-- Data for the task follows --
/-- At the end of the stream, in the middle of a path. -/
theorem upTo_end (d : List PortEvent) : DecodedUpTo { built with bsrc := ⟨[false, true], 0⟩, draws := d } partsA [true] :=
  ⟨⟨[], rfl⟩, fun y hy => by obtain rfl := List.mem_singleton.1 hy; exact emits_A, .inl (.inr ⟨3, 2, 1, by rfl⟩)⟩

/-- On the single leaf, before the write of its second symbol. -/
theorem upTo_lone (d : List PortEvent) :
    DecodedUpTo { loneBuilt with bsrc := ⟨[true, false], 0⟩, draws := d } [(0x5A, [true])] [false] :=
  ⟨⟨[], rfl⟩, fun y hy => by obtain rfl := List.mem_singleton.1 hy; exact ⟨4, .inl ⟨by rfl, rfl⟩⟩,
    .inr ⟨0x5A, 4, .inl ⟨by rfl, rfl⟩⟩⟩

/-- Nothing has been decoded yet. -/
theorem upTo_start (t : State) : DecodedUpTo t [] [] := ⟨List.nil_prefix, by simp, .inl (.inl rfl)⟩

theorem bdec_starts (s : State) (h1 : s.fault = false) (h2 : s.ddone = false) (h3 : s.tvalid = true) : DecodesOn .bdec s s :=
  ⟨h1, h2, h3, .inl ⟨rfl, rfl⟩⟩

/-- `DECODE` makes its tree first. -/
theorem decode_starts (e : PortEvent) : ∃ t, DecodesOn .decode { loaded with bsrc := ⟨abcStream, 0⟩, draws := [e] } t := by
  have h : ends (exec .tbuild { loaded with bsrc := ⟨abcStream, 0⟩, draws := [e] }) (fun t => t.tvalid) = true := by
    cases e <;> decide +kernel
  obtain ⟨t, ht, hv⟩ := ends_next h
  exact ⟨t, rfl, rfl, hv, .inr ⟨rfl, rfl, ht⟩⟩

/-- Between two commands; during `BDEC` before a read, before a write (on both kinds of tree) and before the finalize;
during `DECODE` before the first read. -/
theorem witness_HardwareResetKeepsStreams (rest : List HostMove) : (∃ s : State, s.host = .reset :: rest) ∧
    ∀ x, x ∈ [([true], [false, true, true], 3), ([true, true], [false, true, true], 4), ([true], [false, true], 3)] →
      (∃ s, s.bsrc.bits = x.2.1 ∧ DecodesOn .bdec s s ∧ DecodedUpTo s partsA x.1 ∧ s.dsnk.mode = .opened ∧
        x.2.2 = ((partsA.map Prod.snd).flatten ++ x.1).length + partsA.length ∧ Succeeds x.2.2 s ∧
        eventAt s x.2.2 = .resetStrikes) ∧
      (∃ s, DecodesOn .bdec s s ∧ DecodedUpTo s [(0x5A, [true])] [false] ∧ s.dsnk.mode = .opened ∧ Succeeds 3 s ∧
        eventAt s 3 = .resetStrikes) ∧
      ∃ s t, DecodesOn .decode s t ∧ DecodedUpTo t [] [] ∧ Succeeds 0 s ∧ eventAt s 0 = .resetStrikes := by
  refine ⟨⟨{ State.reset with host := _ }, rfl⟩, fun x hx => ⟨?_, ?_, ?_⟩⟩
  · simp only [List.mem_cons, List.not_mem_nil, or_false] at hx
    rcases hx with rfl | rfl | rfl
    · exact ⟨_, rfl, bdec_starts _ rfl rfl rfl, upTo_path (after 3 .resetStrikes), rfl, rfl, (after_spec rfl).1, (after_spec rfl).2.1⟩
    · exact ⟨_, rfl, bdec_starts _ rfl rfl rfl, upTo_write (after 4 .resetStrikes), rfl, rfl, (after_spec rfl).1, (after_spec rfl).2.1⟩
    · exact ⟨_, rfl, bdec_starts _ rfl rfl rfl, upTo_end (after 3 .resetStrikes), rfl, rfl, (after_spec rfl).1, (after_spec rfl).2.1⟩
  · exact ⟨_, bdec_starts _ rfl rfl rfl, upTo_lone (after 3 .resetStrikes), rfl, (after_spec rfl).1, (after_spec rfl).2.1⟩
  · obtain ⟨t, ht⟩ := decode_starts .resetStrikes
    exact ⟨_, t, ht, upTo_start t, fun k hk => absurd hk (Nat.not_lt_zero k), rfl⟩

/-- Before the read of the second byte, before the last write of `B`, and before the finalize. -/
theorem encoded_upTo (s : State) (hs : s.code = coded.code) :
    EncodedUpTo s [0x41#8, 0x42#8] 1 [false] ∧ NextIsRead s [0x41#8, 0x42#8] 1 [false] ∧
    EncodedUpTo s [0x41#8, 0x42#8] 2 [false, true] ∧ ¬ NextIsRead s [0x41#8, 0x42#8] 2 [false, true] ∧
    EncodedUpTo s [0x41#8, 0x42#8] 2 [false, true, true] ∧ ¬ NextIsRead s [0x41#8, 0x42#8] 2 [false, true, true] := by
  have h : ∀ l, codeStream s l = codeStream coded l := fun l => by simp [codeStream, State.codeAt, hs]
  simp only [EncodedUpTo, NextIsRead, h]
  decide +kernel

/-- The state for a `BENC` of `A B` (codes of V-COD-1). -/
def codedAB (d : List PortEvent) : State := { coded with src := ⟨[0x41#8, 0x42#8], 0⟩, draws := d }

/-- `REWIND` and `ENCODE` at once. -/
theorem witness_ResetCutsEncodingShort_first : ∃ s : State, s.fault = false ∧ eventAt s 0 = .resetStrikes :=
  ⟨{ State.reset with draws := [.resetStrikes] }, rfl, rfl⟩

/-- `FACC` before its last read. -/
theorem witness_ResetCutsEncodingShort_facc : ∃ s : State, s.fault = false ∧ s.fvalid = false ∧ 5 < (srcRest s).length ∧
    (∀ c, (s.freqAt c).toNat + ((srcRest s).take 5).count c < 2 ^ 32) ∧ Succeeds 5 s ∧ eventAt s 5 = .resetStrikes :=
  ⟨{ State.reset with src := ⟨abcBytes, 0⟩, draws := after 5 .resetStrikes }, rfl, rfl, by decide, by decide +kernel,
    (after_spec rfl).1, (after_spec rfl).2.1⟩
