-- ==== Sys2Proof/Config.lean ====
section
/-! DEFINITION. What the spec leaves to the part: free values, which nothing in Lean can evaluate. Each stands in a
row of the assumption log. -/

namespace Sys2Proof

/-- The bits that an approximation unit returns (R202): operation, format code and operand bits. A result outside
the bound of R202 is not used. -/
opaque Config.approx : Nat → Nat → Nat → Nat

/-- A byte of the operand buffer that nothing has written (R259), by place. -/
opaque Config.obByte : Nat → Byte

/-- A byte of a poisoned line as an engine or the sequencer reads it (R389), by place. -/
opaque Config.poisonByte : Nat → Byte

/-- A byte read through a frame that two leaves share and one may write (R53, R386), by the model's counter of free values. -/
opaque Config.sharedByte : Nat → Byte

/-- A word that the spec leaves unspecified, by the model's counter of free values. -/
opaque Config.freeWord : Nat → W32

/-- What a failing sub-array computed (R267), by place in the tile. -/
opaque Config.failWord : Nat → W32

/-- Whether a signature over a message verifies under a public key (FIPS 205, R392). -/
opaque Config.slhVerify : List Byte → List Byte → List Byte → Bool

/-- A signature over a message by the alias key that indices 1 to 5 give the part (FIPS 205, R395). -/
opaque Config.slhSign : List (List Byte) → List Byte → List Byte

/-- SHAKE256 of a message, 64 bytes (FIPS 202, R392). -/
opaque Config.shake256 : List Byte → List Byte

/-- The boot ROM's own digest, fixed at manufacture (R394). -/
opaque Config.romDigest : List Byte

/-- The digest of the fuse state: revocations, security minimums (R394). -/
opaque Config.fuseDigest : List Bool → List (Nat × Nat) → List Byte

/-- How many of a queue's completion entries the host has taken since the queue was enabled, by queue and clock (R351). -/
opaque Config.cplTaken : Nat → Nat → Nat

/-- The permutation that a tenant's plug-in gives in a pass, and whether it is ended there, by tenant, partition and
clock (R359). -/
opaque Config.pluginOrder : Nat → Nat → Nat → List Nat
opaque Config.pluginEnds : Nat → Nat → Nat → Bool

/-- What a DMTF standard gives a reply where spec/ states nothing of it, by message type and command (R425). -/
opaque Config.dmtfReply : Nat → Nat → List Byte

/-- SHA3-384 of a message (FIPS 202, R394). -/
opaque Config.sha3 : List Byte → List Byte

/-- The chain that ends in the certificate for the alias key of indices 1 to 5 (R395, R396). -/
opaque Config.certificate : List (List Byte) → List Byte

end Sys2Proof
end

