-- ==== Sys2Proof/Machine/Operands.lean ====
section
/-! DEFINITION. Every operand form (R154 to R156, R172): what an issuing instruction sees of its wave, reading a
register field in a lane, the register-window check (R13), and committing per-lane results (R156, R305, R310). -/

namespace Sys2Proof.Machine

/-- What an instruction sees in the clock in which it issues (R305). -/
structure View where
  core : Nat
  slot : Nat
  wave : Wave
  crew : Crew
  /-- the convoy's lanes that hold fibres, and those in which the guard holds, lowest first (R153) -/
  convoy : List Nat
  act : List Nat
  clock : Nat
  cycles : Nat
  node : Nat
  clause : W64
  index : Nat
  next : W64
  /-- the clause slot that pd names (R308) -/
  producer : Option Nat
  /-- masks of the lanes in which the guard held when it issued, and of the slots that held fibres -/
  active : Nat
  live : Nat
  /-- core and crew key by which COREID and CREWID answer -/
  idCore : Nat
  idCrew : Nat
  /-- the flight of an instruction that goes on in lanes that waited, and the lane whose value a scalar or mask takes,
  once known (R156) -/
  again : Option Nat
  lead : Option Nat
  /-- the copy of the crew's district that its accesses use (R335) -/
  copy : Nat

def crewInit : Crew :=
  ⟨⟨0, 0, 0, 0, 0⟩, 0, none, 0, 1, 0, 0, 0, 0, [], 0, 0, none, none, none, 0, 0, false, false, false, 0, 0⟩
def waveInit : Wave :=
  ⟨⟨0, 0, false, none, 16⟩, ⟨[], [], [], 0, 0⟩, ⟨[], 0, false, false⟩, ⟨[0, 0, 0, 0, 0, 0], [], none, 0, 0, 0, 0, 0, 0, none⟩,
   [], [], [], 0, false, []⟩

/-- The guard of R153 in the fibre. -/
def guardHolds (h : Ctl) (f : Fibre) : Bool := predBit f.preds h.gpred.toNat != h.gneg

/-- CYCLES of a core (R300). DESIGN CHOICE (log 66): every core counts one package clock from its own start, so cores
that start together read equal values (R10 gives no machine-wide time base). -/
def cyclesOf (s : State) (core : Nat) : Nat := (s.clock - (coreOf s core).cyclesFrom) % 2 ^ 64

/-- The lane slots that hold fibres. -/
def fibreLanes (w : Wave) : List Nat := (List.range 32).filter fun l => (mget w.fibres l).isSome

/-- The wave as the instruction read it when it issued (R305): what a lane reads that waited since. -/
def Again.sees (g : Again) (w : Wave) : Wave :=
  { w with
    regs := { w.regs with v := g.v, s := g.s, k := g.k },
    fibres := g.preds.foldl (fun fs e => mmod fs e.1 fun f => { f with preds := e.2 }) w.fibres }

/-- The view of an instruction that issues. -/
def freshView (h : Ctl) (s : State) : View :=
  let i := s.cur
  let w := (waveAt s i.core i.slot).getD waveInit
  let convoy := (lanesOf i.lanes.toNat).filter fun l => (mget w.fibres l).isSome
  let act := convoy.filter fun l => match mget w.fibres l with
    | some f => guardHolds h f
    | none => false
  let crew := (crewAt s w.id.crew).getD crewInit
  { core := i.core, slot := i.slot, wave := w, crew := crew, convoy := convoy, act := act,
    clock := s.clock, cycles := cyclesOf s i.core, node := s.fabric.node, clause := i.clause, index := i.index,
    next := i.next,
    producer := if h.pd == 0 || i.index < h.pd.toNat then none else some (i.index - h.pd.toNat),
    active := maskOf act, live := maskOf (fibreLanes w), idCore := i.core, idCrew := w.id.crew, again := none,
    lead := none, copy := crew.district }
-- Data for the task concluded --
Every line above from the line with "producer : Option Nat" to the line with "the flight of" is wanted, ends included; write them out exactly and add no other line.

  producer : Option Nat
  /-- masks of the lanes in which the guard held when it issued, and of the slots that held fibres -/
  active : Nat
  live : Nat
  /-- core and crew key by which COREID and CREWID answer -/
  idCore : Nat
  idCrew : Nat
  /-- the flight of an instruction that goes on in lanes that waited, and the lane whose value a scalar or mask takes,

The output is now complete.